Outre le fait que l'expression "libération fiscale" est connotée politiquement, la méthodologie en elle-même est contestée par certains économistes. Car la dépense publique, aussi élevée soit-elle en France, ne pioche pas dans les seules caisses alimentées par la pression fiscale et sociale qui pèse sur les particuliers (ce qui est pris en compte par l'institut) mais aussi dans recettes issues des prélèvements appliqués aux entreprises, des bénéfices des plus-values ou encore des successions. Or tout ceci n'est pas pris en compte par Molinari.

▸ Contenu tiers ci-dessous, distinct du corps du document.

/-! ### `setPort` -/

@[simp] theorem setPort_regs (ops : List HostOp) : (setPort s ops).regs = s.regs := rfl
@[simp] theorem setPort_n (ops : List HostOp) : (setPort s ops).n = s.n := rfl
@[simp] theorem setPort_v (ops : List HostOp) : (setPort s ops).v = s.v := rfl
@[simp] theorem setPort_modv (ops : List HostOp) : (setPort s ops).modv = s.modv := rfl
@[simp] theorem setPort_rf (ops : List HostOp) : (setPort s ops).rf = s.rf := rfl
@[simp] theorem setPort_estruct (ops : List HostOp) : (setPort s ops).estruct = s.estruct := rfl
@[simp] theorem setPort_epad (ops : List HostOp) : (setPort s ops).epad = s.epad := rfl
@[simp] theorem setPort_esum (ops : List HostOp) : (setPort s ops).esum = s.esum := rfl
@[simp] theorem setPort_fault (ops : List HostOp) : (setPort s ops).fault = s.fault := rfl
@[simp] theorem setPort_cause (ops : List HostOp) : (setPort s ops).cause = s.cause := rfl
@[simp] theorem setPort_fcmd (ops : List HostOp) : (setPort s ops).fcmd = s.fcmd := rfl
@[simp] theorem setPort_cnt (ops : List HostOp) : (setPort s ops).cnt = s.cnt := rfl
@[simp] theorem setPort_acc (ops : List HostOp) : (setPort s ops).acc = s.acc := rfl
@[simp] theorem setPort_cur (ops : List HostOp) : (setPort s ops).cur = s.cur := rfl
@[simp] theorem setPort_out (ops : List HostOp) : (setPort s ops).out = s.out := rfl
@[simp] theorem setPort_scratch (ops : List HostOp) : (setPort s ops).scratch = s.scratch := rfl
@[simp] theorem setPort_dst (ops : List HostOp) : (setPort s ops).dst = s.dst := rfl
@[simp] theorem setPort_pass (ops : List HostOp) : (setPort s ops).pass = s.pass := rfl
@[simp] theorem setPort_ct (ops : List HostOp) : (setPort s ops).ct = s.ct := rfl
@[simp] theorem setPort_pt (ops : List HostOp) : (setPort s ops).pt = s.pt := rfl
@[simp] theorem setPort_ptLen (ops : List HostOp) : (setPort s ops).ptLen = s.ptLen := rfl
@[simp] theorem setPort_port (ops : List HostOp) : (setPort s ops).port = ops := rfl
@[simp] theorem setPort_hostLog (ops : List HostOp) : (setPort s ops).hostLog = s.hostLog := rfl
@[simp] theorem setPort_free (ops : List HostOp) : (setPort s ops).free = s.free := rfl

/-! ### `raiseFault` -/

@[simp] theorem raiseFault_regs (c : Cause) (w : Word) : (raiseFault c w s).regs = s.regs := rfl
@[simp] theorem raiseFault_n (c : Cause) (w : Word) : (raiseFault c w s).n = s.n := rfl
@[simp] theorem raiseFault_v (c : Cause) (w : Word) : (raiseFault c w s).v = s.v := rfl
@[simp] theorem raiseFault_modv (c : Cause) (w : Word) : (raiseFault c w s).modv = s.modv := rfl
@[simp] theorem raiseFault_rf (c : Cause) (w : Word) : (raiseFault c w s).rf = s.rf := rfl
@[simp] theorem raiseFault_estruct (c : Cause) (w : Word) : (raiseFault c w s).estruct = s.estruct := rfl
@[simp] theorem raiseFault_epad (c : Cause) (w : Word) : (raiseFault c w s).epad = s.epad := rfl
@[simp] theorem raiseFault_esum (c : Cause) (w : Word) : (raiseFault c w s).esum = s.esum := rfl
@[simp] theorem raiseFault_fault (c : Cause) (w : Word) : (raiseFault c w s).fault = true := rfl
@[simp] theorem raiseFault_cause (c : Cause) (w : Word) : (raiseFault c w s).cause = c := rfl
@[simp] theorem raiseFault_fcmd (c : Cause) (w : Word) : (raiseFault c w s).fcmd = w := rfl
@[simp] theorem raiseFault_cnt (c : Cause) (w : Word) : (raiseFault c w s).cnt = s.cnt := rfl
@[simp] theorem raiseFault_acc (c : Cause) (w : Word) : (raiseFault c w s).acc = s.acc := rfl
@[simp] theorem raiseFault_cur (c : Cause) (w : Word) : (raiseFault c w s).cur = s.cur := rfl
@[simp] theorem raiseFault_out (c : Cause) (w : Word) : (raiseFault c w s).out = s.out := rfl
@[simp] theorem raiseFault_scratch (c : Cause) (w : Word) : (raiseFault c w s).scratch = s.scratch := rfl
@[simp] theorem raiseFault_dst (c : Cause) (w : Word) : (raiseFault c w s).dst = s.dst := rfl
@[simp] theorem raiseFault_pass (c : Cause) (w : Word) : (raiseFault c w s).pass = s.pass := rfl
@[simp] theorem raiseFault_ct (c : Cause) (w : Word) : (raiseFault c w s).ct = s.ct := rfl
@[simp] theorem raiseFault_pt (c : Cause) (w : Word) : (raiseFault c w s).pt = s.pt := rfl
@[simp] theorem raiseFault_ptLen (c : Cause) (w : Word) : (raiseFault c w s).ptLen = s.ptLen := rfl
@[simp] theorem raiseFault_port (c : Cause) (w : Word) : (raiseFault c w s).port = s.port := rfl
@[simp] theorem raiseFault_hostLog (c : Cause) (w : Word) : (raiseFault c w s).hostLog = s.hostLog := rfl
@[simp] theorem raiseFault_free (c : Cause) (w : Word) : (raiseFault c w s).free = s.free := rfl

/-! ### `startPass` -/

@[simp] theorem startPass_regs (off : Word) (c0 : Byte) : (startPass off c0 s).regs = s.regs := rfl
@[simp] theorem startPass_n (off : Word) (c0 : Byte) : (startPass off c0 s).n = s.n := rfl
@[simp] theorem startPass_v (off : Word) (c0 : Byte) : (startPass off c0 s).v = s.v := rfl
@[simp] theorem startPass_modv (off : Word) (c0 : Byte) : (startPass off c0 s).modv = s.modv := rfl
@[simp] theorem startPass_rf (off : Word) (c0 : Byte) : (startPass off c0 s).rf = s.rf := rfl
@[simp] theorem startPass_estruct (off : Word) (c0 : Byte) : (startPass off c0 s).estruct = s.estruct := rfl
@[simp] theorem startPass_epad (off : Word) (c0 : Byte) : (startPass off c0 s).epad = s.epad := rfl
@[simp] theorem startPass_esum (off : Word) (c0 : Byte) : (startPass off c0 s).esum = s.esum := rfl
@[simp] theorem startPass_fault (off : Word) (c0 : Byte) : (startPass off c0 s).fault = s.fault := rfl
@[simp] theorem startPass_cause (off : Word) (c0 : Byte) : (startPass off c0 s).cause = s.cause := rfl
@[simp] theorem startPass_fcmd (off : Word) (c0 : Byte) : (startPass off c0 s).fcmd = s.fcmd := rfl
@[simp] theorem startPass_cnt (off : Word) (c0 : Byte) : (startPass off c0 s).cnt = c0 := rfl
@[simp] theorem startPass_acc (off : Word) (c0 : Byte) : (startPass off c0 s).acc = 0#8 := rfl
@[simp] theorem startPass_cur (off : Word) (c0 : Byte) : (startPass off c0 s).cur = s.cur + 1#16 := rfl
@[simp] theorem startPass_out (off : Word) (c0 : Byte) : (startPass off c0 s).out = off := rfl
@[simp] theorem startPass_scratch (off : Word) (c0 : Byte) : (startPass off c0 s).scratch = s.scratch := rfl
@[simp] theorem startPass_dst (off : Word) (c0 : Byte) : (startPass off c0 s).dst = s.dst := rfl
@[simp] theorem startPass_pass (off : Word) (c0 : Byte) : (startPass off c0 s).pass = s.pass := rfl
@[simp] theorem startPass_ct (off : Word) (c0 : Byte) : (startPass off c0 s).ct = s.ct := rfl
@[simp] theorem startPass_pt (off : Word) (c0 : Byte) : (startPass off c0 s).pt = s.pt := rfl
@[simp] theorem startPass_ptLen (off : Word) (c0 : Byte) : (startPass off c0 s).ptLen = s.ptLen := rfl
@[simp] theorem startPass_port (off : Word) (c0 : Byte) : (startPass off c0 s).port = s.port := rfl
@[simp] theorem startPass_hostLog (off : Word) (c0 : Byte) : (startPass off c0 s).hostLog = s.hostLog := rfl
@[simp] theorem startPass_free (off : Word) (c0 : Byte) : (startPass off c0 s).free = s.free := rfl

Sans oublier que le calcul s'appuie sur un  salarié moyen gagnant 2356 euros net mensuels alors que la moyenne se situe à 2225 euros. La situation du contribuable (célibataire, en couple, avec ou sans enfant) n'est pas non plus prise en compte. Or pour payer 2542 euros en impôt sur le revenu (comme prévu par la simulation), il faut qu'il soit célibataire sans enfant. Même flou concernant le calcul de la TVA.


Mais surtout, cet indicateur occulte les biens et les services que le salarié reçoit éventuellement à son tour, qu'il s'agisse des aides au logement, des allocations familiales, de l'allocation de rentrée scolaire ou toute autre aide de l'Etat.